▶ **TASK GOAL**
If a line in the data has the string "Bool", please show it.

Collected data
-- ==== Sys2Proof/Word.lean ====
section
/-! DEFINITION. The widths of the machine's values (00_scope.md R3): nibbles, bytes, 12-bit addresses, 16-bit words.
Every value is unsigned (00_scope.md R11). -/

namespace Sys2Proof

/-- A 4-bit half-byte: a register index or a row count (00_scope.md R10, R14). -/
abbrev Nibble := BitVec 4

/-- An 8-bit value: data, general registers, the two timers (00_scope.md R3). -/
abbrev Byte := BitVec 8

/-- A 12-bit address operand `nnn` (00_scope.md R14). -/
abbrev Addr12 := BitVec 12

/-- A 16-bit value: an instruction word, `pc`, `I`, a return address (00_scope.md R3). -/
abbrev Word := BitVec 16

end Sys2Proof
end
--
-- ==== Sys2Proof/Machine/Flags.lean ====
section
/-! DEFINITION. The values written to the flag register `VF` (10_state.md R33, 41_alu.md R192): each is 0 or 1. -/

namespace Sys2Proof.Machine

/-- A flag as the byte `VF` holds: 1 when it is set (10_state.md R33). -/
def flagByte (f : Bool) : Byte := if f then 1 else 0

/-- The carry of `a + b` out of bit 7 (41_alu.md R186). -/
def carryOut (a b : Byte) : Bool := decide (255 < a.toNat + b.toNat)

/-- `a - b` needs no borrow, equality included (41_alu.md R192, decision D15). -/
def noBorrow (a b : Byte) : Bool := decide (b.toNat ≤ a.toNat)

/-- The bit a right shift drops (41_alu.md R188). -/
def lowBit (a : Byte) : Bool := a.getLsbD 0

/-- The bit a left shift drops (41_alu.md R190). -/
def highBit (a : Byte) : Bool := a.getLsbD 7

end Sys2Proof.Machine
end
--
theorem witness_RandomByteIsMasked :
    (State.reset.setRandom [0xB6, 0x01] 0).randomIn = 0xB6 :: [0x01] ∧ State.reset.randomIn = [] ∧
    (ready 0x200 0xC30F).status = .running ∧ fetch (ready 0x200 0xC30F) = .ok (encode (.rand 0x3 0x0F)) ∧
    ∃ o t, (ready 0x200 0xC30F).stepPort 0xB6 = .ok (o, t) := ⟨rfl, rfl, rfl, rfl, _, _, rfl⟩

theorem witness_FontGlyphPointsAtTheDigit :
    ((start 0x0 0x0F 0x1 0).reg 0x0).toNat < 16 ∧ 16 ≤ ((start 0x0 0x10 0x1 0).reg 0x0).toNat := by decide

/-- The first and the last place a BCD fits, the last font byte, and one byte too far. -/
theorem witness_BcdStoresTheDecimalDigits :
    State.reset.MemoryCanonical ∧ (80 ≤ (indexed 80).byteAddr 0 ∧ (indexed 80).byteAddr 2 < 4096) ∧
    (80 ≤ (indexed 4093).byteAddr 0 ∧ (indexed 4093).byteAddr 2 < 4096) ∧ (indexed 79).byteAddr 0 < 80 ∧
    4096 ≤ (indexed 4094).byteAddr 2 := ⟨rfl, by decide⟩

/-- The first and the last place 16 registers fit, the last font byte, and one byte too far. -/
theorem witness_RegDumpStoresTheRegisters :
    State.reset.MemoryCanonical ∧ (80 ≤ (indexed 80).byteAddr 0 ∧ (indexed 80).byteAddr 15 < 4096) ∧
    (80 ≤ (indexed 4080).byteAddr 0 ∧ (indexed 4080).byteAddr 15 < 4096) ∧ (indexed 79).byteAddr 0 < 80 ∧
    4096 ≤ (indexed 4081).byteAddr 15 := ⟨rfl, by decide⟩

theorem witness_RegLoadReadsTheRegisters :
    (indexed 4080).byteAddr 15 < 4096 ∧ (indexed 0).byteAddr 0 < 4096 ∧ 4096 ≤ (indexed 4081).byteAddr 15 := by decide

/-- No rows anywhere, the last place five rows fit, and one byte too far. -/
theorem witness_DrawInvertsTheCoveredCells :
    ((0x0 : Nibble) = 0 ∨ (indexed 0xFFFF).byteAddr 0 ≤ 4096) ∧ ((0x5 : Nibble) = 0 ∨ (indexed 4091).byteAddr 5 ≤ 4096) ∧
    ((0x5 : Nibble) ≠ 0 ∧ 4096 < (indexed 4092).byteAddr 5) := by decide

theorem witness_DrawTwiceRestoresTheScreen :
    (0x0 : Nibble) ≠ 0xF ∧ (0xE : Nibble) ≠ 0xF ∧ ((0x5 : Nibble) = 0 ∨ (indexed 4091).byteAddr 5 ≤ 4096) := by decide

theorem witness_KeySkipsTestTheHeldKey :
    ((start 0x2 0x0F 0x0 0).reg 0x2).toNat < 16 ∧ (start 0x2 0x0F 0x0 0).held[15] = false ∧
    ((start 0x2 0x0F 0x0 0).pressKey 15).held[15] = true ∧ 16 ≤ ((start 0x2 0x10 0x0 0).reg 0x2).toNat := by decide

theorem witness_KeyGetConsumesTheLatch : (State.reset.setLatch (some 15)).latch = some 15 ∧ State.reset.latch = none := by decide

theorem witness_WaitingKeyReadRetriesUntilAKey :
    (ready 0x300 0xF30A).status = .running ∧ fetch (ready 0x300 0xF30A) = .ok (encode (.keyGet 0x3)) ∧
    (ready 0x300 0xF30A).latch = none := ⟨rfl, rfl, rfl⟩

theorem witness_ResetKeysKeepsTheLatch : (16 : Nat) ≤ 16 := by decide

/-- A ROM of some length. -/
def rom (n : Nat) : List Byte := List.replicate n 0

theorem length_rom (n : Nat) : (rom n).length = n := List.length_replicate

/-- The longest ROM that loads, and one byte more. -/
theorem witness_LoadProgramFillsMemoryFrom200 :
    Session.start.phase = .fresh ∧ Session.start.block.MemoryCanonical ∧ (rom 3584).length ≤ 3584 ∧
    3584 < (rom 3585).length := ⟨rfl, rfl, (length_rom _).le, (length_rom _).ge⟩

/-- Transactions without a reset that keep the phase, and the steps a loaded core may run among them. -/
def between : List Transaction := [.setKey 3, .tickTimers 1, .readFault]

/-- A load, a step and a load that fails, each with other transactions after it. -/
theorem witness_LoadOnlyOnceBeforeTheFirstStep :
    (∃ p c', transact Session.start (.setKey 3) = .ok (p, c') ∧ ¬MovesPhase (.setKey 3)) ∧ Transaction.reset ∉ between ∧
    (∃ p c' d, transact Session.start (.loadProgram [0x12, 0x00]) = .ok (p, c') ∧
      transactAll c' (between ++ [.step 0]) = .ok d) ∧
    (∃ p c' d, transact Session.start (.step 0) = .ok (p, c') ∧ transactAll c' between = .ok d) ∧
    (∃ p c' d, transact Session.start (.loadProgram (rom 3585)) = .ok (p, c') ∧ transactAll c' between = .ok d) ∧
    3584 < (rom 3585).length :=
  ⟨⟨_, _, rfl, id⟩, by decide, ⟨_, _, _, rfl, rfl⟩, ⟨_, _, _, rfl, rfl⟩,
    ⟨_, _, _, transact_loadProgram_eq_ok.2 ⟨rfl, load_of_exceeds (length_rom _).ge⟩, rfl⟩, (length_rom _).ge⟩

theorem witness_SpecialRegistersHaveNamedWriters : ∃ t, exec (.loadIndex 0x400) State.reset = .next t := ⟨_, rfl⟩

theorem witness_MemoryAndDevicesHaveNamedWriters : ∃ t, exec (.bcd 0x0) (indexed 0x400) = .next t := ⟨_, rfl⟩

▶ **THE ANSWER**
def flagByte (f : Bool) : Byte := if f then 1 else 0
def carryOut (a b : Byte) : Bool := decide (255 < a.toNat + b.toNat)
def noBorrow (a b : Byte) : Bool := decide (b.toNat ≤ a.toNat)
def lowBit (a : Byte) : Bool := a.getLsbD 0
def highBit (a : Byte) : Bool := a.getLsbD 7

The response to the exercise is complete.